42. The Legal Services Commission's consultation paper stated that: "we believe that the services we purchase should be expressed in terms of outcomes achieved and not time spent. We want public money to be spent rewarding quality work carried out efficiently, promoting equality and transparency within the legal services market."[67] The incentive for efficiency built in to a system of fixed fees is clear; but there is an equally obvious risk of the avoidance of the more complex and difficult cases, which will be less remunerative, and/or of skimped preparation where such cases are taken at the proposed lower rates. The Commission's focus on outcomes is to be applauded, but there is little evidence that the outcomes that the Legal Services Commission is looking to procure have been defined in terms of quality as well as price.
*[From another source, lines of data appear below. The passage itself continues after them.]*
theorem runPU_staged (s : State) : ∃ es, Staged s (runPU s) es := by
  obtain ⟨es, h⟩ := writeFieldRun_staged (.tab s.cfg.role.pwrUp.reg) (s.cfg.roleField s.cfg.role.pwrUp) 1 s
  refine h.andThen ?_
  split
  · exact ⟨_, .point _ (.refl _) .none (.point _ (ce_ran .low _) (.one _ rfl)
      (.done _ (waitStatus_ran _ _ _) (.one _ rfl)))⟩
  · exact ⟨_, .still _ _⟩
theorem runPD_staged (s : State) : ∃ es, Staged s (runPD s) es := by
  obtain ⟨es, h⟩ := writeFieldRun_staged (.tab s.cfg.role.pwrUp.reg) (s.cfg.roleField s.cfg.role.pwrUp) 0 s
  refine h.andThen ?_
  split
  · exact ⟨_, .done _ (status_doing .powerDown _).ran .none⟩
  · exact ⟨_, .still _ _⟩
theorem runRX_staged (s : State) : ∃ es, Staged s (runRX s) es := by
  obtain ⟨es, h⟩ := writeFieldRun_staged (.tab s.cfg.role.primRx.reg) (s.cfg.roleField s.cfg.role.primRx) 1 s
  refine h.andThen ?_
  split
  · exact ⟨_, .point _ (.refl _) .none (.done _
      (by simpa using ((ce_doing .high _).trans (status_doing .rx _)).ran) (.one _ rfl))⟩
  · exact ⟨_, .still _ _⟩
theorem runTX_staged (s : State) : ∃ es, Staged s (runTX s) es := by
  obtain ⟨es, h⟩ := writeFieldRun_staged (.tab s.cfg.role.primRx.reg) (s.cfg.roleField s.cfg.role.primRx) 0 s
  refine h.andThen ?_
  split
  · exact ⟨_, .point _ (.refl _) .none (.point _ (ce_ran .high _) (.one _ rfl)
      (.done _ (waitStatus_ran _ _ _) (.one _ rfl)))⟩
  · exact ⟨_, .still _ _⟩
theorem runSB_staged (s : State) : ∃ es, Staged s (runSB s) es :=
  ⟨_, .point _ (ce_ran .low _) (.one _ rfl) (.done _ (waitStatus_ran _ _ _) (.one _ rfl))⟩
theorem runSBPD_staged (s : State) : ∃ es, Staged s (runSBPD s) es := by
  obtain ⟨es, h⟩ := runSB_staged s
  obtain ⟨fs, g⟩ := runPD_staged (interleave (runSB s).finish.2)
  exact h.andThen ⟨fs, .point _ (.refl _) .none g⟩

theorem gotoRun_staged (target : Status) (s : State) : ∃ es, Staged s (gotoRun target s) es := by
  unfold gotoRun
  split
  · exact raise_staged _ _
  · rename_i edge h
    have key : ∃ es, Staged s (edge s) es := by
      unfold transition at h
      split at h <;> cases h
      · exact runPU_staged s
      · exact runPD_staged s
      · exact runRX_staged s
      · exact runTX_staged s
      all_goals first | exact runSB_staged s | exact runSBPD_staged s
    obtain ⟨es, g⟩ := key
    exact g.andThen ⟨[], .still _ _⟩

/-! ## DRAIN -/

theorem rxPop_staged (s : State) : ∃ e, OwnerRan s (rxPop s).2 e ∧ Stretch e := by
  obtain ⟨body, hb, h⟩ := popBody_body s.select
  have hs : (rxPop s).2 = { s with
      hist := s.hist ++ bracketEvents s.cfg body, csn := some .high
      busFault := s.busFault || anyFailure body, now := (rxPop s).2.now, draws := (rxPop s).2.draws
      device := (rxPop s).2.device } := by
    simp only [rxPop]
    rw [h]
    simp [State.deselect, State.select, State.driveCsn, State.wait, State.emit, bracketEvents]
  have ht : s.now + 2 * s.cfg.tCS ≤ (rxPop s).2.now := by
    simp only [rxPop]
    rw [h]
    simp
    omega
  have ev : ownerEvents (bracketEvents s.cfg body) = bracketEvents s.cfg body := by
    rw [ownerEvents, List.filter_eq_self]
    intro e he
    simp only [bracketEvents, List.mem_append, List.mem_cons, List.not_mem_nil, or_false] at he
    rcases he with ((rfl | rfl) | he) | (rfl | rfl) <;> first | rfl | simp [ofDecoder_transfer (hb e he)]
  have wt : waitTotal body = 0 := by
    clear h hs ht ev
    induction body with
    | nil => rfl
    | cons e l ih =>
      have he := hb e (by simp)
      have := ih fun x hx => hb x (by simp [hx])
      cases e <;> first | exact (by simpa [waitTotal] using this) | cases he
  refine ⟨_, ?_, .bracket s.cfg body hb⟩
  exact
    { events := by rw [hs, ownerEvents_append, ev]
      replies := State.repliesOn_congr (by rw [hs]) _
      time := by
        rw [bracketEvents, waitTotal_append, waitTotal_append, wt]
        simp [waitTotal]
        omega
      rest := ⟨by rw [hs], .inl (by rw [hs]), by rw [hs], by omega⟩
      quiet := fun _ => by rw [hs]; rfl }

theorem drainLoopRun_staged (k : Nat) : ∀ (n : Nat) (s : State), ∃ es, Staged s (drainLoopRun k n s) es := by
  induction k with
  | zero => exact fun n s => ⟨_, .still _ s⟩
  | succ k ih =>
    intro n s
    obtain ⟨e, h, he⟩ := rxPop_staged s
    unfold drainLoopRun
    split
    · exact ⟨_, .done _ h he⟩
    · exact ⟨_, .done _ h he⟩
    · exact ⟨_, .done _ h he⟩
    · exact ⟨_, .done _ h he⟩
    · rename_i p bytes _
      obtain ⟨es, g⟩ := ih (n + 1) (interleave (enqueue p bytes (interleave (rxPop s).2)).2)
      refine ⟨_, .point _ h he (.point _ (enqueue_ran p bytes _) ?_ g)⟩
      split
      · exact .none
      · exact .one _ rfl

/-! ## All operations -/

/-- Every operation that uses the bus or a pin is a run; the states it passes are those of `passes`. -/
theorem passes_staged {i : Instr} (h : Instr.atBoundary i = true) (s : State) :
    ∃ (r : Run Response) (es : List (List Event)),
      exec i s = .next r.answer ∧ passes i s = r.passes ∧ Staged s r es := by
  have mk : ∀ {r : Run Response}, exec i s = .next r.answer → passes i s = r.passes → (∃ es, Staged s r es) →
      ∃ (r : Run Response) (es : List (List Event)),
        exec i s = .next r.answer ∧ passes i s = r.passes ∧ Staged s r es :=
    fun he hp ⟨es, hs⟩ => ⟨_, es, he, hp, hs⟩
  cases i <;> try cases h
  case get a =>
    refine mk (r := getRun a s) rfl rfl ?_
    unfold getRun
    split
    · exact raise_staged _ _
    · exact read_staged' _ _
  case set a v =>
    refine mk (r := setRun a v s) rfl rfl ?_
    unfold setRun
    split
    · exact raise_staged _ _
    · split
      · obtain ⟨e, h, he⟩ := busWrite_staged _ v s
        exact ⟨_, .done _ h he⟩
      · exact raise_staged _ _
  case getf a b =>
    refine mk (r := getfRun a b s) rfl rfl ?_
    unfold getfRun
    split
    · exact raise_staged _ _
    · split
      · exact raise_staged _ _
      · exact read_staged _ _
  case setf a b v =>
    refine mk (r := setfRun a b v s) rfl rfl ?_
    unfold setfRun
    split
    · exact raise_staged _ _
    · split
      · exact raise_staged _ _
      · split
        · exact raise_staged _ _
        · split
          · obtain ⟨es, h⟩ := writeFieldRun_staged _ _ v s
            exact h.andThen ⟨[], .still _ _⟩
          · exact raise_staged _ _
  case getch => exact mk (r := getchRun s) rfl rfl (read_staged' _ _)
  case setch v =>
    refine mk (r := setchRun v s) rfl rfl ?_
    unfold setchRun
    split
    · exact raise_staged _ _
    · obtain ⟨es, h⟩ := writeFieldRun_staged _ _ v s
      exact h.andThen ⟨[], .still _ _⟩
  case goto target => exact mk (r := gotoRun target s) rfl rfl (gotoRun_staged _ _)
  case psetaddr a v =>
    exact mk (r := psetaddrRun a v s) rfl rfl (onPipe_staged fun p => writeCopy_staged _ _ _ _ _)
  case psetlen a v =>
    refine mk (r := psetlenRun a v s) rfl rfl (onPipe_staged fun p => ?_)
    split
    · exact writeCopy_staged _ _ _ _ _
    · exact raise_staged _ _
  case psetaa a v => exact mk (r := psetaaRun a v s) rfl rfl (psetFlagRun_staged _ _ _ _ _)
  case psetdpl a v => exact mk (r := psetdplRun a v s) rfl rfl (psetFlagRun_staged _ _ _ _ _)
  case pseten a v => exact mk (r := psetenRun a v s) rfl rfl (psetFlagRun_staged _ _ _ _ _)
  case pgetaddr a => exact mk (r := pgetaddrRun a s) rfl rfl (onPipe_staged fun _ => read_staged' _ _)
  case pgetlen a => exact mk (r := pgetlenRun a s) rfl rfl (onPipe_staged fun _ => read_staged' _ _)
  case pgetaa a => exact mk (r := pgetaaRun a s) rfl rfl (onPipe_staged fun _ => read_staged _ _)
  case pgetdpl a => exact mk (r := pgetdplRun a s) rfl rfl (onPipe_staged fun _ => read_staged _ _)
  case pgeten a => exact mk (r := pgetenRun a s) rfl rfl (onPipe_staged fun _ => read_staged _ _)
  case drain b =>
    refine mk (r := drainRun b s) rfl rfl ?_
    unfold drainRun
    split
    · exact drainLoopRun_staged _ _ _
    all_goals exact raise_staged _ _

/-- The last state passed is the one at the end of the run. -/
theorem Run.passes_getLast {α : Type} (r : Run α) : r.passes.getLast? = some r.finish.2 := by
  induction r with
  | done a s => rfl
  | point s next ih =>
    rw [Run.passes, List.getLast?_cons, ih]
    simp

theorem passes_still {i : Instr} (h : Instr.atBoundary i = false) (s : State) : passes i s = [] := by
  cases i <;> first | rfl | cases h

/-- A reset keeps the configuration. -/
theorem passes_cfg {i : Instr} {s u : State} (h : u ∈ passes i s) : u.cfg = s.cfg := by
  cases hb : Instr.atBoundary i with
  | false => rw [passes_still hb] at h; cases h
  | true =>
    obtain ⟨r, es, -, hp, hs⟩ := passes_staged hb s
    obtain ⟨l, m, -, g⟩ := hs.passed u (hp ▸ h)
    rw [g.rest.rest]

theorem getD_passes_cfg (i : Instr) (s : State) (k : Nat) : ((passes i s).getD k s).cfg = s.cfg := by
  rw [List.getD_eq_getElem?_getD]
  cases h : (passes i s)[k]? with
  | none => rfl
  | some u => exact passes_cfg (List.mem_of_getElem? h)

/-- What a reset leaves (R33; log entry 11). -/
theorem construct_from (u : State) : ResetFrom u u.construct where
  table i r hr := by
    simp [State.construct, State.resetFor, Config.defaults, RegFile.get, hr, RegDesc.dflt, List.foldl_map]
  pseudo p := by simp [State.construct, State.resetFor, Config.defaults, RegFile.get]
  txAddr := rfl
  status := rfl
  pins := ⟨rfl, rfl⟩
  pipes p := by simp [State.construct, State.resetFor, Pipe.initial]
  dec := by cases h : u.cfg.decPipe <;> simp [State.construct, State.resetFor, h]
  decoder := ⟨rfl, rfl⟩
  life := rfl
  busFault := rfl
  hist := rfl
  ports := ⟨rfl, rfl⟩
  cfg := rfl
  device := rfl
  time := ⟨rfl, rfl⟩
  replies := rfl
  environment := ⟨rfl, rfl, rfl, rfl⟩

/-! ## One step -/

/-- One step: a reset, a sequence of moves, or a refusal. Only a GOTO of the owner moves the status and chip-enable. -/
theorem step_moves (s : State) :
    (∃ u : State, step s = .next u.construct ∧ u.cfg = s.cfg ∧
      ((∃ rest, s.inputs = .reset :: rest) ∨ ∃ w fr k rest, s.inputs = .ownerReset w fr k :: rest)) ∨
    (∃ t, step s = .next t ∧ Moves false s t) ∨
    (∃ t w fr target rest, s.inputs = .owner w fr :: rest ∧ decodeWord w fr = .ok (.goto target) ∧
      step s = .next t ∧ Moves true s t) ∨
    ∃ r, step s = .refused r := by
  cases hin : s.inputs with
  | nil => exact .inr (.inl ⟨s, by simp [step, fetch, hin], .refl⟩)
  | cons i rest =>
    have hf : fetch s = fetchInput i { s with inputs := rest } := by rw [fetch, hin]
    have hst : step s = match fetchInput i { s with inputs := rest } with
        | .run i s' => exec i s'
        | .done s' => .next s'
        | .refuse r => .refused r := by
      show (match fetch s with
        | .run i s' => exec i s'
        | .done s' => .next s'
        | .refuse r => .refused r) = _
      rw [hf]
    rw [hst]
    clear hst
    have h0 : Moves false s { s with inputs := rest } := .one (.inputs rest)
    cases i with
    | reset => exact .inl ⟨_, rfl, rfl, .inl ⟨rest, rfl⟩⟩
    | ownerReset w fr k =>
      simp only [fetchInput, fetchOwnerReset]
      rcases fetchCommand_cases .H w fr { s with inputs := rest } with ⟨_, e⟩ | ⟨_, r, e⟩ | ⟨_, _, i, _, e⟩ <;> rw [e]
      · exact .inr (.inr (.inr ⟨_, rfl⟩))
      · exact .inl ⟨_, rfl, rfl, .inr ⟨w, fr, k, rest, rfl⟩⟩
      · exact .inl ⟨_, rfl, getD_passes_cfg _ _ _, .inr ⟨w, fr, k, rest, rfl⟩⟩
    | pollH =>
      refine .inr (.inl ⟨_, rfl, h0.trans ?_⟩)
      unfold pollOwner
      simp only
      split
      · exact .refl
      · rename_i w hw
        exact (Moves.one (.port .H)).trans (recvwPoll_moves _ _ fun _ i => i.open_of_hold (by simp [hw]))
      · rename_i e he
        exact (Moves.one (.port .H)).trans (shutdown_moves _ _ fun i =>
          ⟨i.shutdownStop e he, i.open_of_hold (by simp [he])⟩)
    | act a =>
      have key : (∃ t, fetchAct a { s with inputs := rest } = .done t) ∨
          (∃ i t, fetchAct a { s with inputs := rest } = .run i t ∧ exec i t = .next (guestEffect i t)) ∨
          ∃ r, fetchAct a { s with inputs := rest } = .refuse r := by
        cases a with
        | consumer w =>
          rcases fetchCommand_C w { s with inputs := rest } with ⟨r, e⟩ | ⟨r, e⟩ | ⟨i, hi, e⟩
          · exact .inr (.inr ⟨r, e⟩)
          · exact .inl ⟨_, e⟩
          · refine .inr (.inl ⟨i, _, e, ?_⟩)
            cases i <;> try cases hi
            all_goals rfl
        | decoder =>
          rcases fetchDecoder_moves false { s with inputs := rest } with ⟨t, e, h⟩ | ⟨i, dp, e, _, hi⟩
          · exact .inl ⟨t, e⟩
          · refine .inr (.inl ⟨i, _, e, ?_⟩)
            rcases hi with ⟨x, rfl⟩ | ⟨x, rfl⟩ | ⟨x, rfl⟩ <;> rfl
        | pollC => exact .inl ⟨_, rfl⟩
        | time d => exact .inl ⟨_, rfl⟩
        | cancel p l => exact .inl ⟨_, rfl⟩
      have hm := runAct_moves false { s with inputs := rest } a
      simp only [fetchInput]
      rcases key with ⟨t, e⟩ | ⟨i, t, e, he⟩ | ⟨r, e⟩
      · rw [runAct, e] at hm
        rw [e]
        exact .inr (.inl ⟨t, rfl, h0.trans hm⟩)
      · rw [runAct, e] at hm
        rw [e]
        exact .inr (.inl ⟨_, he, h0.trans hm⟩)
      · rw [e]
        exact .inr (.inr (.inr ⟨r, rfl⟩))
    | owner w fr =>
      simp only [fetchInput]
      rcases fetchCommand_cases .H w fr { s with inputs := rest } with ⟨_, e⟩ | ⟨_, r, e⟩ | ⟨_, ho, i, hd, e⟩ <;> rw [e]
      · exact .inr (.inr (.inr ⟨_, rfl⟩))
      · exact .inr (.inl ⟨_, rfl, (h0.step (.port .H)).step (.respond r)⟩)
      · obtain ⟨t, he, hm⟩ := exec_moves (decodeWord_wf hd) (s := { s with inputs := rest, port := .H }) ho
        have h1 : Moves false s { s with inputs := rest, port := .H } := h0.step (.port .H)
        cases hg : Instr.isGoto i with
        | false => rw [hg] at hm; exact .inr (.inl ⟨t, he, h1.trans hm⟩)
        | true =>
          rw [hg] at hm
          cases i <;> try cases hg
          rename_i target
          exact .inr (.inr (.inl ⟨t, w, fr, target, rest, rfl, hd, he, (Moves.mono h1).trans hm⟩))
Taking the case study set out above, it is difficult to see how the outcomes achieved could have been purchased by the new scheme.

Equal pay for equal work

43. The Association of Lawyers for Children, which represents both barristers and solicitors, wrote that: "If the intention of the consultation paper was to drive a rift between solicitors and barristers, offering increased riches to the former and savage cuts to the latter, then it has failed."[68] Payment for advocacy is currently handled differently depending on whether the advocate is a solicitor or a barrister. Solicitors' advocacy is paid on an hourly basis. Until the advent of fixed fees, solicitors' preparation for advocacy (as opposed to case preparation) was also paid for on an hourly basis. Since the advent of fixed fees, the preparation element for solicitor advocates is deemed to be included in the fixed fee. This was described by witnesses as disadvantaging the very group that the Legal Services Commission was seeking to encourage, those solicitors who undertake a lot of their own advocacy in all types of cases.[69] Similarly, the Association pointed out that there was no recognition in the fee structure for the assured quality and experience of family law solicitors who have gained membership of the Children Panel and this is reducing that pool of accredited expertise. Caroline Little, co-chair of the Association of Lawyers for Children, told us: "there were 2,500 Children Panel members who have now reduced to below 1,800 … and there are very few young ones coming through … there is a reducing body of [specialist] children's solicitor advocates."[70]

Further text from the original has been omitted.